Exercise description:
The word "domain" occurs in some lines of the listing. Copy those lines.
━━━━━ Input records
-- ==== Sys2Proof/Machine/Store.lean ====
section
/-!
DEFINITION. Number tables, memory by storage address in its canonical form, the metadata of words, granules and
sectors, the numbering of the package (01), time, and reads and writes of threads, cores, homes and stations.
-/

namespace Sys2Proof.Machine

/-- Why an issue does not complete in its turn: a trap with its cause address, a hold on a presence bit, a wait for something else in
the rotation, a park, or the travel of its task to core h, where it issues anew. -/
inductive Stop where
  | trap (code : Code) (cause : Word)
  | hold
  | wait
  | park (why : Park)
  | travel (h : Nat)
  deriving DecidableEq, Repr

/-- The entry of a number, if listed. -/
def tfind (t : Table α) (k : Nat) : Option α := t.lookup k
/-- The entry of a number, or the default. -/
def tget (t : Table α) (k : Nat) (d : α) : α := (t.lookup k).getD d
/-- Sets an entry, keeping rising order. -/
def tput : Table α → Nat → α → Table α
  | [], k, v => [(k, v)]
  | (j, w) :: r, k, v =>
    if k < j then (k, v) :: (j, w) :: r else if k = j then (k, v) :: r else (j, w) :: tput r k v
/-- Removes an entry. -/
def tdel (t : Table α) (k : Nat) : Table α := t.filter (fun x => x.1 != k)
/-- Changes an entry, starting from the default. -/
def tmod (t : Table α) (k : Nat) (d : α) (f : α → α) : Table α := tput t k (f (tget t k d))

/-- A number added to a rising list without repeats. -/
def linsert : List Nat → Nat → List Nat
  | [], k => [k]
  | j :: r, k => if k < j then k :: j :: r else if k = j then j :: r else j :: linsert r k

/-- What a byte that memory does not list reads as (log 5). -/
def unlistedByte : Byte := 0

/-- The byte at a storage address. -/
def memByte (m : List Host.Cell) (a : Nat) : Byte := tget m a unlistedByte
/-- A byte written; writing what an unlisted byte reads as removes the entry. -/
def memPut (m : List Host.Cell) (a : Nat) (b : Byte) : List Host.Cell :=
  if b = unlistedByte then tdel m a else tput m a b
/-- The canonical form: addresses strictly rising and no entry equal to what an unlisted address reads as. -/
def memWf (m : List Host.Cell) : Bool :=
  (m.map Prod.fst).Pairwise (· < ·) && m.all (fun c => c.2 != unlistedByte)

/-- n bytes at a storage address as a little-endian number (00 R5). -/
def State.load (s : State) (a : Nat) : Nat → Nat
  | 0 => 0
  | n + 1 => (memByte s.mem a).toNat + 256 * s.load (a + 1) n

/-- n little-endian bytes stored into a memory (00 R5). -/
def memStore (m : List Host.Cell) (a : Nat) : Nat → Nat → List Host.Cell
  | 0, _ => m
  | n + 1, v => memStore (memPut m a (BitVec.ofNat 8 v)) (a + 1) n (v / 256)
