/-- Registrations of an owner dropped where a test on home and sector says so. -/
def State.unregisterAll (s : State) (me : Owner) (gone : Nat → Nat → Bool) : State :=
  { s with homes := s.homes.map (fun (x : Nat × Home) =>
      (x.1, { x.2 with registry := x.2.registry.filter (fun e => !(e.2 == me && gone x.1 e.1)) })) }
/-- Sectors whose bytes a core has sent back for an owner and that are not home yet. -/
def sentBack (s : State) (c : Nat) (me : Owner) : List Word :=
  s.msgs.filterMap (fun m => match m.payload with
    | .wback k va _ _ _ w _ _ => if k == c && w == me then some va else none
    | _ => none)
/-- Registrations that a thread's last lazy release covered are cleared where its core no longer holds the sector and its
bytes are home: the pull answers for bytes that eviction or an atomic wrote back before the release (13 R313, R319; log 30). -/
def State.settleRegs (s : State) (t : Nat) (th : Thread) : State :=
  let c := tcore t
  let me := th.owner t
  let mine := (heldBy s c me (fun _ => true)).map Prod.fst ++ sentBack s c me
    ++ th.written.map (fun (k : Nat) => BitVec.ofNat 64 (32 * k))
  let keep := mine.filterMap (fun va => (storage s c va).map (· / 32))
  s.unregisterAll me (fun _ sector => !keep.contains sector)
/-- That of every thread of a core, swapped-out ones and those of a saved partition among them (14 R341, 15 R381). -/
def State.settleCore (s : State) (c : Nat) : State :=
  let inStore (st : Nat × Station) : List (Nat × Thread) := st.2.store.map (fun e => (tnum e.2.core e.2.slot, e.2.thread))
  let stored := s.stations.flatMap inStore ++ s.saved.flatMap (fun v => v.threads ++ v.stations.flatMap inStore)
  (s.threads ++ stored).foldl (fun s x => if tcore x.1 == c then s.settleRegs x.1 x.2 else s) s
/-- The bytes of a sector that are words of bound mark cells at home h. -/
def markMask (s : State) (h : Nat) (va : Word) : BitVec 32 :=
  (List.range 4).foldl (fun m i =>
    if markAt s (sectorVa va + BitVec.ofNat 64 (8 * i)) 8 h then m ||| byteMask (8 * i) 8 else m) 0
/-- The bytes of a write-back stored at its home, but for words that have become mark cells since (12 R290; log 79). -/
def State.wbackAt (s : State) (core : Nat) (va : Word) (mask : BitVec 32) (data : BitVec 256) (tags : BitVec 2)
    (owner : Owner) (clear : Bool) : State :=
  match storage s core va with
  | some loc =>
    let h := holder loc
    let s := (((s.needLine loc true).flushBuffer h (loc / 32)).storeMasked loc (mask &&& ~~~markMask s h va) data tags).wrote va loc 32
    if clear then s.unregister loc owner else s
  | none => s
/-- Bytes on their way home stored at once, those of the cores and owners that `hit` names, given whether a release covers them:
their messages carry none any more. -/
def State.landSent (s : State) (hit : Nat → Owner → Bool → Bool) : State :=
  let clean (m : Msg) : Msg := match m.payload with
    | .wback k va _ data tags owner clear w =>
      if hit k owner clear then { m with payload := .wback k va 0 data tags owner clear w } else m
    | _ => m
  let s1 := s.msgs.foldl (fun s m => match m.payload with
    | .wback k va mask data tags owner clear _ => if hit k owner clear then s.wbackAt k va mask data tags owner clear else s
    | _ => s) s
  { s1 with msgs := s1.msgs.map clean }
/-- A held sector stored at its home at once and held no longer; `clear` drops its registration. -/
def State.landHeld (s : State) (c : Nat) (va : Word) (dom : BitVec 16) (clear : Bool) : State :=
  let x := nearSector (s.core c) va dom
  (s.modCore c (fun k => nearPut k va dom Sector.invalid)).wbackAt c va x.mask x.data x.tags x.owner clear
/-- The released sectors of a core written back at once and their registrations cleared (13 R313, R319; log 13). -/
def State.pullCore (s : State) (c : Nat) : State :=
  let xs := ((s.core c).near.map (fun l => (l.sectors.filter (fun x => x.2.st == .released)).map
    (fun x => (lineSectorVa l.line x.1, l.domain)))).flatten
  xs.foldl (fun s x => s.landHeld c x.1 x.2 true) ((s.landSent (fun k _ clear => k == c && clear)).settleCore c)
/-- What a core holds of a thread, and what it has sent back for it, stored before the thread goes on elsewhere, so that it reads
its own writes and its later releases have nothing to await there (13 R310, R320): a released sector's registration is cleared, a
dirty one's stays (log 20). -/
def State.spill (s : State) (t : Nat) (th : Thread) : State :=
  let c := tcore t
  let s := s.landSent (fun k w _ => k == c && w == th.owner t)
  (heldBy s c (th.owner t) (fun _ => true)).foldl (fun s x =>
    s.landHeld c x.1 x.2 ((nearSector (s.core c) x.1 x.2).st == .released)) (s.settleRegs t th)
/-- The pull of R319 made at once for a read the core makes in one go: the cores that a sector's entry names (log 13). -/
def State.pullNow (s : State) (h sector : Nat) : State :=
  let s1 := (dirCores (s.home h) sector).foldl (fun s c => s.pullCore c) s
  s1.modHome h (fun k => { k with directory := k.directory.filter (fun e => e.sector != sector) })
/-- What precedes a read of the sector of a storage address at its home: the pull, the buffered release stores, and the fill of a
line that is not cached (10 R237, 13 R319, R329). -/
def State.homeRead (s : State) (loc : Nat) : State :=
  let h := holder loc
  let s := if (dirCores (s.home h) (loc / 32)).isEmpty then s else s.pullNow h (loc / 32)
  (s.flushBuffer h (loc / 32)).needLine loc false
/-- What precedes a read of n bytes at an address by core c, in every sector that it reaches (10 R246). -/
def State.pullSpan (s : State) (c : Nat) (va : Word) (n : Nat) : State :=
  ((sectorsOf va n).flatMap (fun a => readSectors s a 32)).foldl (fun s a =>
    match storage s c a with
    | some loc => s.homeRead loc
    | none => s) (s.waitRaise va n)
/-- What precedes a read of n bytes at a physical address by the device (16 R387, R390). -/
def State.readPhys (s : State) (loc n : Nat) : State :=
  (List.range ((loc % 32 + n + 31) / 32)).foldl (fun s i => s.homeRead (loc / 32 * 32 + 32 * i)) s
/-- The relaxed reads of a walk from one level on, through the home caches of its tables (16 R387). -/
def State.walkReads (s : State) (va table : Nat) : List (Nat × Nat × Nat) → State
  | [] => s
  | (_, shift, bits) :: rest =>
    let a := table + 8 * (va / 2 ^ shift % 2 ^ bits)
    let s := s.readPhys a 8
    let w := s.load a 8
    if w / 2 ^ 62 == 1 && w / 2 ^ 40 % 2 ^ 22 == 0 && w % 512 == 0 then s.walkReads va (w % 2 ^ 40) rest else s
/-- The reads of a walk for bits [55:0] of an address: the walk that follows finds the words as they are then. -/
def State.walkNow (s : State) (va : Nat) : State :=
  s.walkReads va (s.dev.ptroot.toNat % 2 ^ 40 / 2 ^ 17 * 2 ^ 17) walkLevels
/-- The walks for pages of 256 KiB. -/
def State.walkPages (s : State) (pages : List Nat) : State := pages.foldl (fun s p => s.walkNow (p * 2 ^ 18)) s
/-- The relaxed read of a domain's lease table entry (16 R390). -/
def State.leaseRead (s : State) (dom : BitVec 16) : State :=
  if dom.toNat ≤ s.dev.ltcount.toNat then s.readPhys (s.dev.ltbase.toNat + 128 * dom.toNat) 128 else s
━━━━━━━━━━
Exercise solution:
    (fun x => (lineSectorVa l.line x.1, l.domain)))).flatten
/-- The relaxed read of a domain's lease table entry (16 R390). -/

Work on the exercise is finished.